Проблема Олега понятна. Она старая, и помочь ему никак нельзя. А что с Вовкой? Он весь вечер шутил, гусарил, но так, как будто у него сильно болел живот.
К Митиному приезду у Вовки опять подоспела чёрная полоса. Учился он беспечно, не очень-то задумываясь над тем, что его ждёт за стенами института. Но Вовкин отец, не надеясь на практичность своего легкомысленного отпрыска, провёл большую работу по обеспечению сыну плавного перехода со студенческой скамьи на хорошую должность. Им всё было устроено заранее и осталось лишь убедить сына выйти на правильный путь. И вот тут-то нашла коса на камень. Вовка стоял насмерть, отбиваясь чем попало: демагогическими лозунгами, украденными с газетных страниц; эмоционально изложенными выжимками из собственных убеждений; предвзято подобранными примерами из биографии Клещёва-старшего и других родственников. Какое-то время длилось изнурительное позиционное противостояние, в котором положение Вовки выглядело явно предпочтительней. Во-первых, тому, кто ничего не хочет, всегда легче и проще, чем тому, кто желает реализовать какую-то комбинацию. Во-вторых, Вовка с некоторых пор ждал от отца чего-то подобного и успел заранее настроиться на затяжное, упорное сопротивление. В-третьих, на Вовку работало время: ему требовалось продержаться не так уж долго, и соперник автоматически попадал в цейтнот. И Вовка продолжал яростно отстаивать свою самостоятельность. Но, видать, не судьба.

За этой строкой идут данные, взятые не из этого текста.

/-- A partition step completes: the layout generation rises (R422). -/
def bumpLayout (s : State) : State := s.modHub fun h => { h with layoutGen := h.layoutGen + 1 }

/-- The slots of a device that holds them alone are granted, invalid and zero (R239). -/
def grantSlots (s : State) (vd : Nat) (p : Partition) : State :=
  if p.region ≠ 0 then s
  else p.cores.foldl (fun st c => p.slots.foldl (fun st n => setSlot (st.clearBytes (.slot c n 0) slotBytes) c vd n .invalid) st) s

/-- The creation or change of a partition. -/
def makePartition (s : State) (r : RSlot) (b : List Byte) : StepEnd :=
  let p := partitionOf b
  if regionDisagrees s r.tvd p then .conflict s 0x0A 0x48
  else if r.conv.isSome then
    .ok (bumpLayout (s.modVd r.tvd fun d => { d with
      part := d.part.map fun (q : Partition) => { q with tokshare := p.tokshare, eshare := p.eshare } }))
  else
    let s1 := drawKey s r.tvd
    let s2 := s1.modVd r.tvd fun d => { d with part := some p, counted := true, frames := [(0, p.chsets.length * Config.framesPerSet)] }
    .ok (bumpLayout (grantSlots (s2.modVd r.tvd fun d => (buildTables d).getD d) r.tvd p))

/-- STEP_PARTITION (R385, R386, R388). -/
def execStepPartition (vd : Nat) (s : State) : Out := stepOf s vd 1 makePartition

/-! ### Contexts (R354, R418, R419, R426, R448) -/

/-- A ring takes a new size: its unread entries move, the oldest first; those that find no room are dropped (R448). -/
def resizeRing (s : State) (vd size : Nat) : State :=
  let old := (s.vd vd).ringSize
  if vd = 0 ∨ old = size then s
  else
    let prod := sysWord s vd ringCtl
    let cons := sysWord s vd (ringCtl + 8)
    let unread := min old ((prod + 2 ^ 32 - cons) % 2 ^ 32)
    let kept := min unread size
    let entries := (upto kept).map fun i => s.bytesAt (.sys vd (ringEntries + 64 * ((cons + i) % old))) 64
    let s1 := (s.clearBytes (.sys vd ringEntries) (64 * old)).modVd vd fun d => { d with ringSize := size }
    let s2 := (entries.zipIdx).foldl (fun st p => st.putBytes (.sys vd (ringEntries + 64 * ((cons + p.2) % size))) p.1) s1
    if unread ≤ size then s2
    else
      setStatus (setSysWord (setSysWord s2 vd ringCtl (cons + size)) vd (ringCtl + 4)
        (sysWord s2 vd (ringCtl + 4) + (unread - size))) vd stOverflow

/-- The creation or change of a context. -/
def makeContext (s : State) (r : RSlot) (b : List Byte) : StepEnd :=
  match (s.vd r.tvd).ctx with
  | some c => .ok (s.modVd r.tvd fun d => { d with ctx := some (contextOf b c.effMask c.unlocked) })
  | none =>
    let open_ := s.hub.duState == 1
    let c := contextOf b (if open_ then 0x1F else manField b 0x34 4 0) open_
    match placeContext (s.vd r.tvd) c with
    | none => .wait s
    | some d => .ok (resizeRing (s.setVd r.tvd d) r.tvd (2 ^ (c.errlog + 4)))

/-- STEP_CONTEXT (R354, R418, R436, R448). -/
def execStepContext (vd : Nat) (s : State) : Out := stepOf s vd 2 makeContext

/-! ### Windows (R413 to R417) -/

/-- Change the window record `id` of device `vd`. -/
def onWindow (s : State) (vd id : Nat) (f : Window → Window) : State :=
  let upd (w : Window) : Window := if w.vd == vd && w.id == id then f w else w
  s.modHub fun h => { h with windows := h.windows.map upd }

/-- The creation or change of a window; `readOk` is how the read of a weight image ends. -/
def makeWindow (readOk : Bool) (s : State) (r : RSlot) (b : List Byte) : StepEnd :=
  let wvd := if manField b 0x40 29 29 = 1 then manField b 0x44 6 0 else r.tvd
  let wid := if manField b 0x40 29 29 = 1 then manField b 0x44 31 16 else r.id
  let renew (w : Window) : Window := { w with members := manAt b 0x48 8 }
  let join (w : Window) : Window := { w with joiners := w.joiners ++ [(r.tvd, r.id)] }
  if r.conv.isSome then .ok (onWindow s r.tvd r.id renew)
  else if manField b 0x40 29 29 = 1 then .ok (onWindow s wvd wid join)
  else
    let weight := manField b 0x40 31 30 = 1
    let n := windowBytes b
    match allot (s.vd r.tvd) (framesOf n) 1 with
    | none => .wait s
    | some (runs, d) =>
      if weight ∧ !readOk then .conflict s 0x0A 0x38
      else
        let w : Window :=
          { uid := s.fresh, vd := r.tvd, id := r.id, exchange := !weight, size := manAt b 0x30 8, runs := runs,
            members := manAt b 0x48 8, root := BitVec.ofNat 64 (manAt b 0x50 8),
            key := if weight then none else some (Config.drawnKey s.hub.draws), joiners := [], leaves := [], inner := [],
            bad := [], broken := none }
        let s1 := (s.setVd r.tvd d).modHub fun h =>
          { h with windows := h.windows ++ [w], draws := if weight then h.draws else h.draws + 1 }
        let s2 := { s1 with fresh := s1.fresh + 1 }
        .ok (if weight then s2.copyBytes (.host (manAt b 0x38 8)) (.win w.uid 0) n else s2)

/-- STEP_WINDOW (R413, R414, R415, R417). -/
def execStepWindow (vd : Nat) (readOk : Bool) (s : State) : Out := stepOf s vd 3 (makeWindow readOk)

/-! ### Mappings (R355, R364, R376) -/

/-- The entry of page `k` of a self-managed mapping as it is created (R363, R376). -/
def selfEntry (m : Mapping) (k : Nat) : Nat :=
  let frame := if m.loc = 1 then m.srca / 65536 + k else k
  frame % 2 ^ 36 * 2 ^ 16 + m.loc * 2 ^ 5 + 2 ^ 4 + (if m.x then 8 else 0) + (if m.w then 4 else 0) + 1 +
    (if m.ace then 2 ^ 54 else 0)

/-- Bytes of host memory copied to the start of what lies in runs of frames; its lines are written (R355, R411). -/
def copyIn (s : State) (vd src : Nat) (runs : List (Nat × Nat)) (n : Nat) : State :=
  (upto ((n + 127) / 128)).foldl (fun st i => st.bumpLine (.hbm vd (hbmAt runs (128 * i))))
    ((s.mem.filter fun c => decide ((Loc.host src).key ≤ c.1) && decide (c.1 < (Loc.host src).key + n)).foldl
      (fun st c => { st with mem := st.mem.write (Loc.hbm vd (hbmAt runs (c.1 - (Loc.host src).key))).key c.2 }) s)

/-- The entries of a self-managed mapping's tables written (R376). -/
def writeTables (s : State) (vd : Nat) (m : Mapping) : State :=
  (upto (m.size / 65536)).foldl (fun st k =>
    st.putBytes (.hbm vd (selfEntryAt m (m.va + 65536 * k))) (natLe 8 (selfEntry m k))) s

/-- The creation of a mapping. -/
def createMapping (readOk : Bool) (s : State) (r : RSlot) (b : List Byte) : StepEnd :=
  let m0 := mappingOf b r.id
  match mappingBreach s r.tvd m0, placeMapping (s.vd r.tvd) m0 with
  | some o, _ => .conflict s 0x0A o
  | none, none => .wait s
  | none, some (m, d) =>
    let ilen := manAt b 0x48 4
    if ilen ≠ 0 ∧ !readOk then .conflict s 0x0A 0x40
    else
      let s1 := s.setVd r.tvd d
      let s2 := if m.self then writeTables s1 r.tvd m else s1
      .ok (if ilen = 0 then s2 else copyIn s2 r.tvd m.srca (if m.self then m.poolRuns else m.runs) ilen)

/-- Cached translations of a mapping's pages are dropped on every core (R351, R368, R372). -/
def dropTranslations (s : State) (vd : Nat) (m : Mapping) : State := dropTlb s vd (s.vd vd).gen (m.va / 65536) (m.span / 65536)

/-- The change of a mapping: W, X, ACE and THRESH (R355, R376). -/
def changeMapping (s : State) (r : RSlot) (b : List Byte) : StepEnd :=
  match (s.vd r.tvd).maps.find? fun m => m.id == r.id && !m.system with
  | none => .ok s
  | some m =>
    let m1 := { mappingOf b r.id with runs := m.runs, poolRuns := m.poolRuns, tableRuns := m.tableRuns, cnt := m.cnt }
    match windowOf s r.tvd m.wid with
    | some w =>
      if m.loc = 3 ∧ (m1.x || (!w.exchange && m1.w)) then .conflict s 0x0A 0x4C
      else .ok (put s m m1)
    | none => .ok (put s m m1)
where
  put (s : State) (m m1 : Mapping) : State :=
    dropTranslations (s.modVd r.tvd fun d => { d with maps := d.maps.map fun (k : Mapping) =>
      if k.id == m.id && !k.system then m1 else k }) r.tvd m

По каким-то законам, установленным свыше, именно в это насыщенное время некая студентка с Вовкиного курса то ли взглянула на него как-то особенно, то ли сказала что-то такое особенное. А может, по-особенному прошла мимо… Кто знает, как это всё случается? Одним словом, Вовка обратил на неё внимание. А она, что ни сделает, всё у неё получается по-особенному. Неумелые ухаживания объясняли ситуацию, а в Вовкиных глазах читалось всё, что он собирался высказать в подходящий волшебный момент. Девушка высказалась первой. Она говорила доброжелательно. Доброжелательность, наверно, должна была выполнить роль анестезии, но каждое её слово резало больно, по живому. Ты хороший парень, но… Не надо больше за мной ходить… Даже забыла сказать, как в таких случаях водится, что давай останемся друзьями. Вовке стало всё равно. И насчёт будущей работы – тоже всё равно. Делайте, что хотите. Да, он согласен на папин вариант. Родители верно угадали причину резкой смены настроения сына. Про себя они тихо улыбнулись: не он первый, не он последний, а время вылечит. Вовке было паршиво. Плохо ему было и в тот вечер с Олегом и Митей.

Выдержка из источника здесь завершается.